Intinya, kita memanfaatkan yang kita miliki alih-alih menunggu sesuatu hal yang tidak jelas kedatangannya ketika akan melakukan sesuatu. Hal ini juga bisa diterapkan dalam hubungan romansa, alih-alih menunggu dia menjadi milikmu untuk bahagia, tetapi jadilah bahagia karena kamu memang harus bahagia. Dengan atau tanpanya.
Sekian,
David Aji Pangestu
*tulisan ini terinspirasi dari buku "Berani Tidak Disukai" dan "Berani Bahagia".

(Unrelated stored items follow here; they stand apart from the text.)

-- ==== Sys2Proof/Machine/Spawn.lean ====
section
/-!
DEFINITION. Making work and meeting: spawn, launch and bar (R127 to R134), and the events that turn items and grids into
groups (R92, R93, R97, R100).
-/

namespace Sys2Proof.Machine

/-! ## spawn -/

/-- R127, R129: the item of a thread. -/
def itemOf (g : Group) (entry t : Nat) (payload : Vector Word 4) (ticket : Option Ticket) : Item :=
  { entry := entry, grid := g.grid, payload := payload, origin := ⟨g.lidx, t, g.retired⟩, ticket := ticket, cls := g.cls,
    bcnt := g.bcnt, bidx := g.bidx, args := g.args, prefixKey := itemPrefix g t, block := g.block, spot := 0 }

/-- The four words of a thread's item (R127). -/
def itemWords (g : Group) (a t : Nat) : Vector Word 4 := Vector.ofFn fun i : Fin 4 => (g.thread t).reg (a + i.val)

/-- R97, R210: the group has made items for an entry, once more. -/
def Group.noteSpawn (g : Group) (entry : Nat) : Group :=
  { g with
    spawned := if g.spawned.contains entry then g.spawned else g.spawned ++ [entry]
    det := { g.det with spawns := g.det.spawns + 1 } }

/-- Every active thread's predicate written with one value. -/
def Group.predAll (g : Group) (p : Nat) (b : Bool) : Group :=
  g.active.foldl (fun (g : Group) t => g.writeP t p b) g

/-- R127, R98, R99: spawn. -/
def execSpawn (f : SpawnF) (s : State) : Res :=
  issueChecked (.spawn f) s Group.active
    (fun g => match s.ctx? g.asid with
      | some c => decide (c.ecnt ≤ f.n.toNat)
      | none => true)
    (fun _ => false) fun g =>
      let items := g.active.map fun t => itemOf g f.n.toNat t (itemWords g f.a.toNat t) none
      let g := g.voidFlash
      match itemSpots s g.asid g.core items.length g.packed with
      | some spots =>
        let s := enqueueItems s g.asid g.core items spots
        s.retire (if f.t then (g.noteSpawn f.n.toNat).predAll f.p.toNat true else g.noteSpawn f.n.toNat) 4 1 f.e
      | none =>
        if f.t then s.retire (g.predAll f.p.toNat false) 4 1 f.e
        else if g.packed then contextError s g.asid 2
        else s.setGrp (g.block_ .spawn s.now)

/-! ## Grids -/

/-- R130: a launch descriptor's fields; counts as counts. -/
structure Descriptor where
  entry  : Nat
  tpg    : Nat
  gpb    : Nat
  blocks : Nat
  k      : Nat
  ken    : Bool
  args   : Vector DWord 4
  bars   : List BoundBar
  deriving DecidableEq, Repr

/-- R22, R131, R377: the numbers a scope has for a descriptor's barrier; a job-0 context has no pod barrier. -/
def barLimit (job scope : Nat) : Nat :=
  match scope with
  | 3 => 16
  | 4 => 8
  | 5 => if job = 0 then 0 else 4
  | _ => 0

/-- R130: one BAR field: unused, or its scope, number and count. -/
def readBar (x : Nat) : Option BoundBar := if x % 8 = 0 then none else some ⟨x % 8, field x 7 3, field x 31 8⟩

/-- R131: whether the BAR fields in use are allowed. -/
def barsOk (job : Nat) : List BoundBar → Bool
  | [] => true
  | b :: bs =>
    decide (b.number < barLimit job b.scope) && b.count != 0 &&
    !(bs.any fun c => c.scope == b.scope && c.number == b.number) && barsOk job bs

/-- R130, R131: a descriptor's 64 bytes, or none when a condition of cause 2 is broken. -/
def readDescriptor (c : Context) (bs : List Byte) : Option Descriptor :=
  let at_ (o n : Nat) : Nat := ofBytes ((bs.drop o).take n)
  let w0 := at_ 0 8
  let w1 := at_ 8 8
  let bars := (List.range 4).filterMap fun i => readBar (at_ (0x30 + 4 * i) 4)
  if field w0 15 10 != 0 || field w0 31 21 != 0 || field w0 63 42 != 0 || field w1 63 39 != 0 ||
      decide (c.ecnt ≤ field w0 9 0) || !barsOk c.job bars then none
  else some
    { entry := field w0 9 0, tpg := field w0 20 16 + 1, gpb := field w0 41 32 + 1, blocks := field w1 31 0 + 1,
      k := field w1 37 32, ken := field w1 38 38 == 1,
      args := Vector.ofFn fun i : Fin 4 => BitVec.ofNat 64 (at_ (0x10 + 8 * i.val) 8), bars := bars }

/-- The number of a pod barrier of a job, for arrivals that come before a grid here binds it. -/
def podKey (job number : Nat) : Nat := job * 4 + number

/-- R108: the instances a bound barrier has; a pod barrier starts with the arrivals other modules have made. -/
def wideInstances (s : State) (grid job : Nat) (b : BoundBar) : List WideBarrier :=
  let one (place : Nat) : WideBarrier :=
    ⟨b.scope, place, b.number, grid, {}, if b.scope = 5 then (look (podKey job b.number) s.podEarly).getD [] else []⟩
  match b.scope with
  | 3 => [one 0, one 1, one 2, one 3]
  | 5 => [one job]
  | _ => [one 0]

/-- The reference that names a wide instance. -/
def WideBarrier.ref (w : WideBarrier) : BarRef :=
  match w.scope with
  | 3 => .die w.place w.number
  | 4 => .pkg w.number
  | _ => .pod w.place w.number

/-- R108: a grid's barriers are bound, if no other live launch holds one of them; a generation that earlier arrivals of other modules
fill completes at once (R109). The model tries when a grid is created and when
its next block is placed, so of several launches that wait for one number the first to be tried takes it (log entry 102). -/
def bindBars (s : State) (n : Nat) : State :=
  match s.grid? n with
  | none => s
  | some x =>
    let job := match s.ctx? x.asid with
      | some c => c.job
      | none => 0
    let mine := x.bars.flatMap (wideInstances s n job)
    if x.bound || (mine.any fun w => s.wide.any fun v => v.scope == w.scope && v.place == w.place && v.number == w.number)
    then s
    else
      let s := { s with
        wide := s.wide ++ mine
        podEarly := s.podEarly.filter fun e => !(mine.any fun w => w.scope == 5 && podKey w.place w.number == e.1)
      }.modGrid n fun x => { x with bound := true }
      (mine.filter fun w => !w.remote.isEmpty).foldl (fun s w => settle s w.ref) s

/-- R130: a grid is created in a context, in the list of its partition's front end. -/
def createGrid (s : State) (asid fe : Nat) (source : GridSource) (cls : Nat) (core : Option Nat) (d : Descriptor) :
    State × Nat :=
  let (n, s) := s.takeName
  let x : Grid :=
    { asid := asid, source := source, entry := d.entry, tpg := d.tpg, gpb := d.gpb, blocks := d.blocks, args := d.args,
      cls := cls, k := d.k, ken := d.ken, bars := d.bars, bound := false, nextBlock := 0, live := 0, core := core }
  (bindBars { s with grids := put n x s.grids, feGrids := put fe ((look fe s.feGrids).getD [] ++ [n]) s.feGrids } n, n)

/-- R131: the device-made grids of a front end not yet placed whole. -/
def unplacedDevice (s : State) (fe : Nat) : Nat :=
  (((look fe s.feGrids).getD []).filter fun n =>
    match s.grid? n with
    | some x => decide (x.nextBlock < x.blocks) && match x.source with
      | .device .. => true
      | .queue .. => false
    | none => false).length

/-- R131: the descriptor's access. -/
def launchAccess (s : State) (g : Group) (w o : Nat) : Except Trap (Place × State) :=
  if o + 64 ≤ (g.win w).limit.toNat && o % 64 != 0 then .error (plainTrap codeALIGN ((g.win w).va o))
  else
    match groupAccess s g w o 64 true false with
    | .error t => .error t
    | .ok (p, s) => if p.grain then .error (plainTrap codeFORMAT ((g.win w).va o)) else .ok (p, s)

/-- R130 to R132: launch. The descriptor is read and checked, then the front end must have room for one more grid; a stalled
`launch` reads the descriptor again on retry. -/
def execLaunch (f : LaunchF) (s : State) : Res :=
  issuePlain (.launch f) s fun g =>
    match s.ctx? g.asid with
    | none => s
    | some c =>
      let o := (g.sreg f.a.toNat).toNat
      match launchAccess s g f.w.toNat o with
      | .error t => raiseAll s t
      | .ok (p, s) =>
        match loadPlace s g.core .near p 64 ((g.win f.w.toNat).va o) with
        | .error t => raiseAll s t
        | .ok (bs, s) =>
          match readDescriptor c bs with
          | none => illop s 2
          | some d =>
            if 64 ≤ unplacedDevice s c.part then s.modGrp fun g => g.voidFlash.block_ .launch s.now
            else
              let s := s.release g.core 4
              let (s, _) := createGrid s g.asid c.part (.device c.part g.core) g.cls (some g.core) d
              match s.grp with
              | none => s
              | some g => s.retire g.voidFlash 4 1 f.e

/-! ## bar -/

/-- R133: the barrier an instruction names, if its group may. -/
def barRef (s : State) (g : Group) (f : BarF) : Option BarRef :=
  let n := f.n.toNat
  match f.s.toNat with
  | 1 => (s.block? g.block).bind fun b => if n < b.cbar then some (.core g.block g.core n) else none
  | 2 => (s.block? g.block).bind fun b => if n < b.qbar then some (.quad g.block n) else none
  | sc =>
    if g.packed then none
    else
      (s.grid? g.grid).bind fun x =>
        if x.bars.any fun b => b.scope == sc && b.number == n then
          match sc with
          | 3 => some (.die (dieOf g.core) n)
          | 4 => some (.pkg n)
          | _ => some (.pod ((s.ctx? g.asid).map (·.job) |>.getD 0) n)
        else none

/-- R133: the group arrives at a barrier, and waits there unless the arrival completes it or A is set. -/
def barArriveOrWait (s : State) (r : BarRef) (arrive e : Bool) : State :=
  match s.grp with
  | none => s
  | some g =>
    let gen := (barOf s r).gen
    if (barOf s r).arrived.contains s.cur then
      let w : Wait := if arrive then .barArrive r gen else .bar r gen
      packIdleAll (s.setGrp (g.block_ w s.now)) g.asid
    else
      let s := settle (arriveAt s r s.cur g.core) r
      match s.grp with
      | none => s
      | some h =>
        if arrive then s.retire h 4 1 e
        else if (barOf s r).gen != gen then (s.acquire g.core r.scope).retire (h.acquired r.scope) 4 1 e
        else packIdleAll (s.setGrp (h.block_ (.bar r gen) s.now)) g.asid

/-- R133: bar and bar.arrive; the quantum ends before the arrival (R209). -/
def execBar (f : BarF) (s : State) : Res :=
  issueChecked (.bar f) s Group.active (fun g => (barRef s g f).isNone) (fun _ => false) fun g =>
    match barRef s g f with
    | none => s
    | some r =>
      let s := if g.det.en then endQuantum s s.cur true else s
      barArriveOrWait (s.modGrp Group.voidFlash) r f.x f.e

/-! ## Placing blocks -/

/-- R352, R342: whether a context's blocks are placed: it runs, and no unit of saved state waits. -/
def Context.placing (c : Context) : Bool := c.stopped.isNone && c.preempt == .none && c.units.isEmpty

/-- R93: the core, or the four cores of a quad, that a block goes to. -/
def chooseCores (s : State) (asid : Nat) (c : Context) (x : Grid) (row : EntryRow) : Option (List Nat) :=
  let all := partCores (s.part c.part)
  if x.gpb ≤ 512 then
    let fit := all.filter fun k => coreAdmits s k x.gpb row && parkFits s asid c x.gpb row.nregs [k]
    (bestBy (fun a b => decide (freePlaces s b < freePlaces s a)) fit).map fun k => [k]
  else
    ((all.filter fun k => k % 4 == 0).find? fun k =>
      let four := [k, k + 1, k + 2, k + 3]
      let share (m : Nat) : Nat := ((List.range x.gpb).filter fun r => r / 4 % 4 == m).length
      four.all (fun j => all.contains j && coreAdmits s j (share (j - k)) row) &&
        parkFits s asid c x.gpb row.nregs four).map fun k => [k, k + 1, k + 2, k + 3]

/-- R333: whether a partition's contexts run: its interface is unlocked or in run (log entry 35). -/
def partRuns (s : State) (p : Nat) : Bool := (s.part p).tdis == 0 || (s.part p).tdis == 2

/-- R359: whether the queue that made a grid is switched in. -/
def sourceServed (s : State) (x : Grid) : Bool :=
  match x.source with
  | .queue fe q _ => DWord.f (s.queue fe q).ctl 35 32 != 2
  | .device .. => true

/-- R93: the next block of a grid is placed, if it fits; a malformed entry stops the context (R114). -/
def placeBlock (s : State) (n : Nat) : Option State :=
  match s.grid? n with
  | none => none
  | some x =>
    match s.ctx? x.asid with
    | none => none
    | some c =>
      if !(c.placing && partRuns s c.part && sourceServed s x && decide (x.nextBlock < x.blocks)) then none
      else
        let s := bindBars s n
        if !((s.grid? n).any fun y => y.bound) || entryDown s x.asid c x.entry then none
        else
          match readEntry s x.asid c x.entry with
          | none => some (contextError s x.asid 3)
          | some row =>
            match chooseCores s x.asid c x row with
            | none => none
            | some cores => some (admitBlock s n x c row cores)

/-- R93: a front end's grids, the highest class first, in the order they came. -/
def gridOrder (s : State) (fe : Nat) : List Nat :=
  let all := (look fe s.feGrids).getD []
  (List.range 8).reverse.flatMap fun c => all.filter fun n => (s.grid? n).any fun x => x.cls == c

/-! ## Packed groups -/

/-- R97: PACKING_TIMER_EXPIRY: no item for the entry has come for the packing timer. -/
def execPackingTimerExpiry (asid core entry grid : Nat) (s : State) : Res :=
  match look entry (s.set asid core).timers with
  | some due => .next (if due ≤ s.now then formGroup s asid core entry grid else s)
  | none => .next s

/-- R97, R102, R115, R116: the packed group of some items. -/
def packedGroup (c : Context) (asid core block : Nat) (row : EntryRow) (first : Item) (items : List Item) (now : Nat) : Group :=
  let g := newGroup c asid core block first.grid first.entry row items.length first.args now
  let g := { g with
    packed := true
    cls := first.cls
    lidx := first.origin.lidx
    bcnt := first.bcnt
    bidx := first.bidx
    opening := 1
    sched := { g.sched with held := items.map (·.spot) } }
  (List.range items.length).foldl (fun (g : Group) t =>
    match items[t]? with
    | none => g
    | some i => g.modThread t fun x =>
      { (List.range 4).foldl (fun (x : Thread) k => x.setReg k (i.payload[k]?.getD 0#32)) x with
        ticket := i.ticket, origin := i.origin, payload := i.payload, prefixKey := i.prefixKey }) g

/-- R92, R100, R102: whether a packed group of an entry can be admitted on a core. -/
def packedFits (s : State) (asid core : Nat) (c : Context) (row : EntryRow) : Bool :=
  (decide (packedOn s core < 256) || decide (0 < freePlaces s core)) && coreServes s core &&
  decide (benchUsed s core + row.bench ≤ benchCap s core) && parkFits s asid c 1 row.nregs [core]

/-- R100 to R102: the oldest packed group that waits on a core is admitted as a block of one. The spec gives no order in which
formed groups are tried; the model tries the oldest alone, and one that does not fit holds up those behind it (log entry
101). -/
def admitPacked (s : State) (asid core : Nat) (c : Context) : State :=
  let x := s.set asid core
  match x.formed with
  | [] => s
  | f :: rest =>
    match f.items with
    | [] => s.setSet asid core { x with formed := rest }
    | first :: _ =>
      if entryDown s asid c first.entry then s
      else match readEntry s asid c first.entry with
      | none => contextError s asid 3
      | some row =>
        if !packedFits s asid core c row then s
        else
          let s := s.setSet asid core { x with formed := rest }
          let (b, s) := s.takeName
          let (s, gid) := admitGroup s (packedGroup c asid core b row first f.items s.now)
          let blk : Block :=
            { asid := asid, grid := first.grid, index := first.bidx, gpb := 1, cores := [core], live := [gid],
              benchSize := row.bench, bench := [(core, [])],
              benchAt := [(core, takeUnits s core row.bench)], cbar := row.cbar, qbar := row.qbar, coreBars := [],
              quadBars := [], packed := true }
          { s with blocks := put b blk s.blocks }.modGrid first.grid fun y => { y with live := y.live + 1 }

/-- R100: PACKED_GROUP_ADMIT; a hard pre-emption admits nothing (R352). -/
def execPackedGroupAdmit (asid core : Nat) (s : State) : Res :=
  match s.ctx? asid with
  | none => .next s
  | some c =>
    match c.preempt with
    | .none => .next (admitPacked s asid core c)
    | .soft => .next (admitPacked s asid core c)
    | _ => .next s

end Sys2Proof.Machine
end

saya mau kasih satu case, penyakit memiliki dalam hubungan romansa yang pernah saya alami. dimana laki" yang tidak bisa bersyukur itu melepaskan wanita yang bersyukur atas apa yang dimilikinya demi kebahagiaannya sendiri. hal ini bukan berarti tanpa lelaki JAHAT itu si wanita tidak bisa bahagia, tapi kembali lagi pada penyakit memiliki yang penulis sebutkan bahwa dalam kasus ini dapat dianalogikan "saya akan bahagia jika tidak bersama X dengan mencari Queen baru dan kesenangan sendiri", dampaknya memang bagus untuk diri si pengkhianat itu (saya menyebutnya pengkhianat karna janji manis yang dia ucapkan hanya bohong semata), namun dampaknya untuk mental pihak lain sangat signifikan.
stop. tapi alhamdulillah, wanita yang di didik sangat mandiri dan disayang oleh orang tuanya, dicukupi banyak hal oleh keluarganya itu sudah mendapatkan kebahagiaan baru di lingkungan baru. walaupun akhirnya, wanita itu menjadi sangattt benci kepada orang yang sudah merendahkan harga dirinya serta menyia"kannya.
dia sudah memaafkan, namun tidak bisa lupa atas perlakuan yang didapatkannya.
konteksnya lebih positivity. terima kasih
seolah-olah kalimat anda terkesan meremehkan kebahagiaan seseorang yang memang benar-benar bahagia bersama pasangannya. hmm, saya pikir anda yang belum berada di posisi itu, anda yang belum menemukan 'hal itu', belum merasakan 'hal itu'. hingga seakan menentang segala hal diluar dari subjektivitas anda.